Together, these capabilities empower organizations to manage schema variability with ease, streamline transformation workflows, and accelerate time-to-value all while maintaining accuracy and consistency across complex data pipelines.
In this scenario, we will create a single data flow to ingest and transform two heterogeneous files from object storage into corresponding ADW tables. The source file and target table are parameterized to be selected at runtime.
Prerequisites
- Object Storage bucket with .csv files.
- Autonomous Database schema with read/write access.
- ADB user with ‘DWrole’.
- OCI Data Integration workspace, project, and application.
Getting Started
We begin by working with two CSV files stored in Object Storage: AvailSeats.csv and SeatsSold.csv.
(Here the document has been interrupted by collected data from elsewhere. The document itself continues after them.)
theorem runVCmp_inFlight (op : Fin 4) (f : VCmp) (s : State) : InFlightUnlessParked s (runVCmp op f s) := by
  refine .of_running ?_
  split
  · exact (Spec.OnlyInFlight.refl s).emit _ _
  · exact ((Spec.OnlyInFlight.refl s).emit _ _).emit _ _

theorem runBcx_inFlight (lat : Nat) (f : VBcxF) (s : State) : InFlightUnlessParked s (runBcx lat f s) :=
  .of_running (((Spec.OnlyInFlight.refl s).emitVec _ _ _ _ _ _).emit _ _)

theorem execVargmax_inFlight (f : VArgF) (s : State) : ∃ t, execVargmax f s = .next t ∧ InFlightUnlessParked s t := by
  refine ⟨_, rfl, .of_running ?_⟩
  have h := fun k₁ k₂ => ((Spec.OnlyInFlight.refl s).emit 5 k₁).emit 5 k₂
  dsimp only
  split
  · exact (h _ _).emit _ _
  · exact h _ _

/-! ## Rows with a J bit, without it -/

theorem runVB_inFlight (f : VB) (s : State) (lat jlat : Nat) (prod : Bool) (ff : RMode → Fmt → List Nat → FRes) (fi : Nat → List Nat → Nat)
    (jf : RMode → Nat → List Nat → List Nat → List FRes) (hj : f.j = false) : InFlightUnlessParked s (runVB f s lat jlat prod ff fi jf) := by
  simp only [runVB, hj]
  exact runLanes_inFlight _ _ _ _ _ _

theorem runFma_inFlight (f : VB) (sub : Bool) (s : State) (hj : f.j = false) : InFlightUnlessParked s (runFma f sub s) := by
  simp only [runFma, hj]
  exact runLanes_inFlight _ _ _ _ _ _

theorem runVU_inFlight (f : VU) (s : State) (ff : Fmt → List Nat → FRes) (fi : Nat → List Nat → Nat) (jf : List Nat → List FRes) (hj : f.j = false) :
    InFlightUnlessParked s (runVU f s ff fi jf) := by
  simp only [runVU, hj]
  exact runLanes_inFlight _ _ _ _ _ _

theorem execVsel_inFlight (f : VB) (s : State) (hj : f.j = false) : ∃ t, execVsel f s = .next t ∧ InFlightUnlessParked s t := by
  refine ⟨_, rfl, ?_⟩
  simp only [hj]
  exact .of_running ((Spec.OnlyInFlight.refl s).emitVec _ _ _ _ _ _)

theorem runFn_inFlight (fn : Fn) (l0 : Nat) (f : FForm) (s : State) (hj : f.j = false) : InFlightUnlessParked s (runFn fn l0 f s) := by
  simp only [runFn, hj]
  exact runLanes_inFlight _ _ _ _ _ _

/-! ## The rows -/

/-- Every computing form answers a next state that differs at most in what is in flight on its own bead. -/
theorem exec_computing_inFlight (s : State) (i : Instr) (h : Spec.computes i = true) : ∃ t, exec i s = .next t ∧ InFlightUnlessParked s t := by
  cases i
  case add f | sub f | and f | or f | xor f | andn f | shl f | shr f | sar f | rol f | min f | max f | minu f | maxu f | mul f | mulh f | mulhu f
      | div f | divu f | rem f | remu f | addi f | subi f | andi f | ori f | xori f | shli f | shri f | sari f | mini f | maxi f | muli f | movi f | movk f
      | bfx f | bfxu f | bfi f | clz f | ctz f | popc f | brev f | widf f =>
    exact ⟨_, rfl, writeN_inFlight _ _ _ _ _⟩
  case cmpeq f | cmpne f | cmplt f | cmple f | cmpltu f | cmpleu f | cmpeqi f | cmpnei f | cmplti f | cmplei f | cmpltui f | cmpleui f | pand f | por f | pxor f =>
    exact ⟨_, rfl, writeP_inFlight _ _ _ _⟩
  case sel f => exact execSel_inFlight f s
  case mfs f => exact execMfs_inFlight f s
  case vadd f | vsub f | vmul f | vmin f | vmax f => exact ⟨_, rfl, runVB_inFlight f s _ _ _ _ _ _ (by simpa [Spec.computes] using h)⟩
  case vfma f | vfnma f => exact ⟨_, rfl, runFma_inFlight f _ s (by simpa [Spec.computes] using h)⟩
  case vabs f | vneg f | vmov f => exact ⟨_, rfl, runVU_inFlight f s _ _ _ (by simpa [Spec.computes] using h)⟩
  case vsel f => exact execVsel_inFlight f s (by simpa [Spec.computes] using h)
  case vcmpeq f | vcmpne f | vcmplt f | vcmple f => exact ⟨_, rfl, runVCmp_inFlight _ f s⟩
  case vlogic f | vshl f | vshr f | vsar f | vcvt f | vcvtn f | vcvtw f | vpack f | vunpkl f | vunpkh f | vclamp f | rcpstep f | rsqstep f =>
    exact ⟨_, rfl, runLanes_inFlight _ _ _ _ _ _⟩
  case vbcst f | vperm f | vxcopy f | vred f | vxred f | vscan f => exact ⟨_, rfl, runCross_inFlight _ _ _ _ _ _⟩
  case vext f | vhist f => exact ⟨_, rfl, .of_running ((Spec.OnlyInFlight.refl s).emit _ _)⟩
  case vins f | vbmrg f => exact ⟨_, rfl, .of_running ((Spec.OnlyInFlight.refl s).emitVec _ _ _ _ _ _)⟩
  case vbcx f | vbcxx f => exact ⟨_, rfl, runBcx_inFlight _ f s⟩
  case vargmax f => exact execVargmax_inFlight f s
  case rcp f | rsq f | sqrt f | exp2 f | log2 f | exp f | log f | sin f | cos f | tanh f | sigm f =>
    exact ⟨_, rfl, runFn_inFlight _ _ f s (by simpa [Spec.computes] using h)⟩
  all_goals exact absurd h Bool.false_ne_true

/-- Settles O17: each row is one of the shared forms above, and none of them does more than put results in flight on a bead that is not parked. -/
theorem computingFormsChangeNothingElse : Obligations.ComputingFormsChangeNothingElse := by
  unfold Obligations.ComputingFormsChangeNothingElse
  intro s i hi
  obtain ⟨t, ht, h⟩ := exec_computing_inFlight s i hi
  exact ⟨t, ht, h.frame, h.parked⟩

end Sys2Proof.Machine

end

/-! # Folds over cores and sequencers, and reads where no update-only line stands

An event acts on the cores of a unit one after the other. What each step keeps the fold keeps; what the step of one core establishes stands at the end if every step keeps it. -/

section

namespace Sys2Proof.Machine

open Sys2Proof

/-- What one element of a fold establishes, and every element keeps, holds at its end. -/
theorem foldl_establishes {β : Type} (P : State → Prop) (f : State → β → State) (x : β) (hx : ∀ s, P (f s x)) (hk : ∀ s y, P s → P (f s y))
    (l : List β) (s : State) (h : x ∈ l) : P (l.foldl f s) := by
  induction l generalizing s with
  | nil => cases h
  | cons y r ih =>
    cases h with
    | head => exact foldl_keeps P f r hk _ (hx s)
    | tail _ h => exact ih _ h

/-! ## States that differ in their cores alone -/

/-- Two states differ at most in their cores. -/
def CoresOnly (s t : State) : Prop := ∃ c, t = { s with cores := c }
The first step involves defining Data Assets for both Object Storage and Autonomous Database (ADB), followed by the creation of a Data Flow named SEAT_DETAILS within the OCI Data Integration (OCI DI) project.
By default, OCI DI interprets all attributes from a CSV source as VARCHAR. To enable accurate date-based filtering or numeric calculations, it’s essential to convert date fields to the appropriate DATE data type and numeric fields to NUMBER.
To streamline this process, bulk transformations can be applied to perform mass data type conversions and mass functions and transformations. This capability allows you to execute functions—including user-defined ones—across multiple attributes that match a predefined pattern, thereby reducing manual effort and improving consistency across the data flow.
Attribute naming standards are an essential element in order to ensure bulk transformations perform accurately.
Create a Data Flow
- In the project, navigate to ‘Data Flows’ and select ‘Create Data Flow’
- Assign a name for the data flow, and ensure the correct project or folder is selected
Create parameter for the source file
To make the data flow reusable, we’ll parameterize the data entity name by creating a source file parameter.
Follow these steps to configure the parameter:

- On the designer canvas, select View and enable the Parameters option.
- Click Add to create a new parameter.
- Define the parameter as follows.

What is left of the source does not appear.